Your objective:
Which lines of the entries below run from the one holding "let base : Int := (l.getN f.srca 2 : Nat)" to the one holding "def vaCheck (tc", inclusive? Set down exactly those lines and no others.

Saved data entries:
/-! ## Store buffers (R163, R164, R182, R183) -/

/-- A line of a store buffer that one store fills. -/
def newLine (typ key ctx launch line : Nat) (cells : Mem) (o : Owner) : SbLine :=
  { typ := typ, key := key, ctxs := [ctx], launches := [launch], line := line, cells := cells, owners := [o] }

/-- Whether a store of a type combines with a buffered line (R182, R183). -/
def SbLine.takes (b : SbLine) (typ key line : Nat) : Bool :=
  b.typ == typ && b.key == key && b.line == line && (typ == 0 || typ == 1 || typ == 4)

/-- The first list followed by the members of the second that it lacks. -/
def joined {α : Type} [BEq α] (a b : List α) : List α := a ++ b.filter (!a.contains ·)

/-- Put cells of one line into a store buffer (R182, R183); a combined line stays a store of every launch and thread that wrote to
it (R54, R174). -/
def sbPut (sb : List SbLine) (n : SbLine) : List SbLine :=
  if sb.any (·.takes n.typ n.key n.line) then
    sb.map fun b => if b.takes n.typ n.key n.line then
      { b with cells := Mem.overlay none b.cells n.cells, owners := joined n.owners b.owners
               ctxs := joined n.ctxs b.ctxs, launches := joined n.launches b.launches }
      else b
  else sb ++ [n]

/-- Whether a data near cache line is that of a line of a partition. -/
def NcLine.holds (x : NcLine) (host : Bool) (part line : Nat) : Bool := x.host == host && x.part == part && x.line == line

/-- The list of near cache lines with the line of a partition first: it has been used (R885). -/
def ncUse (nc : List NcLine) (host : Bool) (part line : Nat) : List NcLine :=
  nc.filter (·.holds host part line) ++ nc.filter fun x => !x.holds host part line

/-- Write bytes into the data near cache line of a partition that holds the location (R163). -/
def ncStore (nc : List NcLine) (host : Bool) (part pa : Nat) (d : List Byte) : List NcLine :=
  (ncUse nc host part (pa / 128)).map fun x =>
    if x.holds host part (pa / 128) then
      { x with data := x.data.mapIdx fun i b => if pa % 128 ≤ i then d.getD (i - pa % 128) b else b }
    else x

/-- A store of bytes inside one line enters its tile's store buffer (R163, R182). -/
def State.bufferStore (s : State) (tile ctx launch : Nat) (typ pa : Nat) (o : Owner) (d : List Byte) : State :=
  let key := s.keySlot ctx
  s.updTile tile fun t =>
    { t with
      sb := sbPut t.sb (newLine typ key ctx launch (pa / 128) (cellsAt pa d) o)
      pcieDests := if typ == 1 || typ == 3 || typ == 4 then joined [(ctx, pa / 128 * 128)] t.pcieDests else t.pcieDests
      nc := if typ == 0 || typ == 1 then ncStore t.nc (typ == 1) key pa d else t.nc }

/-- How many new lines a run of stores needs in a store buffer. -/
def linesNeeded (sb : List SbLine) (key : Nat) (l : List (Nat × Nat)) : Nat :=
  (l.filter fun (typ, line) => !sb.any (·.takes typ key line)).eraseDups.length

/-- The lines of a store buffer (R182). -/
def sbLines : Nat := 64

/-- Lines of the host write buffer (R182). -/
def hwbLines : Nat := 256

/-- The VA of a lane (R234); outside 0 … 2^52 − 1 its translation fails. -/
def vaAddr (f : MemF) (gather : Bool) (l : Lane) : Int :=
  let base : Int := (l.getN f.srca 2 : Nat)
  if gather then
    let v := (l.gr f.srcb).toNat
    let idx : Int := if bitAt f.off 16 then signed v 32 else v
    base + idx * 2 ^ (bits f.off 17 3)
  else base + signed f.off 20

/-- DETAIL of a lane's fault (R78): writes, gather or scatter; for an uncorrectable error, the stack. -/
def accessDetail (a : Access) (e : XErr) : Nat :=
  match e with
  | .poison st => st
  | _ => b2n a.writes + 2 * b2n (a == .gather || a == .scatter)

/-- The checks of one lane's access at a VA: MISALIGNED, PAGE_FAULT, PERMISSION (R242); `tr` translates. -/
def vaCheck (tc : TC) (f : MemF) (acc : Access) (tr : State → Nat → Nat → State × Except XErr Leaf) (s : State) (k : Nat) :
    State × Except FaultInfo (Nat × Leaf × Nat) :=
  let n := sizeBytes f.size
  let a := vaAddr f (acc == .gather || acc == .scatter) (tc.lane k)
  let addr := wrap a 64
  if a % n != 0 then (s, .error (tc.laneInfo s k 0x03 addr 0))
  else if a < 0 || a ≥ 2 ^ 52 then (s, .error (tc.laneInfo s k 0x04 addr (accessDetail acc .pageFault)))
  else
    match tr s k addr with
    | (s, .error e) => (s, .error (tc.laneInfo s k e.code addr (accessDetail acc e)))
    | (s, .ok l) =>
      if allowed l acc n (l.addr addr) then (s, .ok (addr, l, l.addr addr))
      else (s, .error (tc.laneInfo s k (XErr.code .permission) addr (accessDetail acc .permission)))

/-- The translations of the lanes of a gather or scatter, one for each lane, as every later check uses them (R157, R238). -/
def translateLanes (tc : TC) (f : MemF) : List Nat → State → State × List (Nat × Except XErr Leaf)
  | [], s => (s, [])
  | k :: r, s =>
    let a := vaAddr f true (tc.lane k)
    if a < 0 || a ≥ 2 ^ 52 then translateLanes tc f r s
    else
      let (s, x) := s.translate (.tile tc.tile) tc.b.ctx a.toNat
      let (s, l) := translateLanes tc f r s
      (s, (k, x) :: l)

/-- A lane's translation names UNCACHED or REGISTER space, which bars the gather or scatter (R238). -/
def barring : Except XErr Leaf → Bool
  | .ok l => l.typ == 2 || l.typ == 3
  | .error _ => false

/-- The lanes of an access at VAs up to the first that faults, or none where R238 bars the whole instruction. -/
def vaLanes (acc : Access) (f : MemF) (tc : TC) (s : State) : State × Option (Checked (Nat × Leaf × Nat)) :=
  if acc == .gather || acc == .scatter then
    let (s, l) := translateLanes tc f tc.act s
    if l.any fun x => barring x.2 then (s, none)
    else
      let tr (s : State) (k _ : Nat) : State × Except XErr Leaf := (s, ((l.find? (·.1 == k)).map (·.2)).getD (.error .pageFault))
      let (s, c) := checkLanes (vaCheck tc f acc tr) tc.act s
      (s, some c)
  else
    let (s, c) := checkLanes (vaCheck tc f acc fun s _ a => s.translate (.tile tc.tile) tc.b.ctx a) tc.act s
    (s, some c)

/-- The fault of R238: PERMISSION naming the lowest active lane. -/
def gatherFault (tc : TC) (f : MemF) (acc : Access) (s : State) : State :=
  let k := tc.act.headD 0
  tc.laneFault k 0x05 (wrap (vaAddr f true (tc.lane k)) 64) (2 + b2n acc.writes) s

/-- The store buffer of the tile has room for the stores of checked lanes (R182). -/
def storeRoom (tc : TC) (s : State) (c : Checked (Nat × Leaf × Nat)) : Bool :=
  let sb := (s.tile tc.tile).sb
  sb.length + linesNeeded sb (s.keySlot tc.b.ctx) (c.good.map fun (_, _, l, pa) => (l.typ, pa / 128)) ≤ sbLines

/-- A store instruction finds the store buffer full (R182). -/
def storeFull (acc : Access) (f : MemF) (tc : TC) (s : State) : Bool :=
  match vaLanes acc f tc s with
  | (s, some c) => !storeRoom tc s c
  | (_, none) => false

/-- A store instruction: its lanes below the first faulting one enter the store buffer in ascending lane order (R239,
R243). While the buffer has no room the instruction waits (R182). A lane keeps the PCIe destinations it wrote, each the line stored to (R176; log 139). -/
def storeLanes (acc : Access) (f : MemF) (tc : TC) (s : State) : State :=
  match vaLanes acc f tc s with
  | (s, none) => gatherFault tc f acc s
  | (s1, some c) =>
    if !storeRoom tc s c then s.updTile tc.tile fun t => { t with issued := some tc.i }
    else
      let s := s1.each c.good fun (k, _, l, pa) s =>
        s.bufferStore tc.tile tc.b.ctx tc.b.launch l.typ pa ⟨tc.tile, tc.i.slot, k⟩
          (toLe (sizeBytes f.size) ((tc.lane k).getN f.dst (sizeRegs f.size)))
      let dest k : List Nat := match c.good.find? (·.1 == k) with
        | some (_, _, l, pa) => if l.typ == 1 || l.typ == 3 || l.typ == 4 then [pa / 128 * 128] else []
        | none => []
      tc.commit (c.good.map (·.1)) c.bad (fun k l => { l with pcieDests := (dest k ++ l.pcieDests).eraseDups }) s

/-- ST: store at a VA (R233–R237). -/
def execSt (tile : Nat) (f : MemF) (s : State) : Out :=
  .next (runThread tile (encMem 0x74 f) (storeLanes .store f) s)

/-- SCATTER: indexed store at a VA (R238, R239). -/
def execScatter (tile : Nat) (f : MemF) (s : State) : Out :=
  .next (runThread tile (encMem 0x77 f) (storeLanes .scatter f) s)

/-! ## Loads and atomics -/

/-- The buffered bytes of a tile's stores that a load of n bytes takes (R164). -/
def sbForward (sb : List SbLine) (typ key pa n : Nat) : Mem :=
  sb.foldl (fun m b => if b.typ == typ && b.key == key && b.line == pa / 128 then
    Mem.overlay none m (Mem.within b.cells pa (pa + n)) else m) []

/-- The stores of a tile to a line of host memory, and those to it in the host write buffer, leave ahead of a request for the line (R171). -/
def State.flushHost (s : State) (tile key line : Nat) : State :=
  let out (b : SbLine) : Bool := b.takes 1 key line
  let bs := s.mem.hwb.filter out ++ (s.tile tile).sb.filter out
  let s := s.updTile tile fun t => { t with sb := t.sb.filter fun b => !out b }
  let s := s.updMem fun m => { m with hwb := m.hwb.filter fun b => !out b }
  s.each bs fun b s => s.post (.write (b.key + 1) ((b.cells.head?.map (·.1)).getD 0) b.cells)

/-- A HOST line of a load that a line of the tile's near cache serves. -/
def State.ncServes (s : State) (r : LoadRec) (x : LaneLoad) : Bool :=
  (s.tile r.owner.tile).nc.any (·.holds (x.typ == 1) r.key (x.pa / 128))

/-- HOST lines of a load that are to be requested: one request for each distinct line that neither the near cache serves nor has been asked
for (R163, R181). -/
def State.hostWants (s : State) (r : LoadRec) : List Nat :=
  ((r.lanes.filter fun x => x.typ == 1 && x.atom.isNone && !s.ncServes r x && !r.asked.contains (x.pa / 128)).map (·.pa / 128)).eraseDups

/-- The AtomicOp that an atomic is to send next: that of its lowest lane not performed, if it is a HOST one (R236, R243). -/
def LoadRec.hostAtom (r : LoadRec) : Option (LaneLoad × AtomOp) :=
  match r.lanes with
  | [] => none
  | x :: _ =>
    match x.atom with
    | some a => if x.typ == 1 && !r.asked.contains x.lane then some (x, a) else none
    | none => none

/-- The AtomicOp of an atomic's first lane left is outstanding. -/
def LoadRec.atomOut (r : LoadRec) : Bool := match r.lanes with
  | x :: _ => x.typ == 1 && x.atom.isSome && r.asked.contains x.lane
  | [] => false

Answer box:
  let base : Int := (l.getN f.srca 2 : Nat)
  if gather then
    let v := (l.gr f.srcb).toNat
    let idx : Int := if bitAt f.off 16 then signed v 32 else v
    base + idx * 2 ^ (bits f.off 17 3)
  else base + signed f.off 20

/-- DETAIL of a lane's fault (R78): writes, gather or scatter; for an uncorrectable error, the stack. -/
def accessDetail (a : Access) (e : XErr) : Nat :=
  match e with
  | .poison st => st
  | _ => b2n a.writes + 2 * b2n (a == .gather || a == .scatter)

/-- The checks of one lane's access at a VA: MISALIGNED, PAGE_FAULT, PERMISSION (R242); `tr` translates. -/
def vaCheck (tc : TC) (f : MemF) (acc : Access) (tr : State → Nat → Nat → State × Except XErr Leaf) (s : State) (k : Nat) :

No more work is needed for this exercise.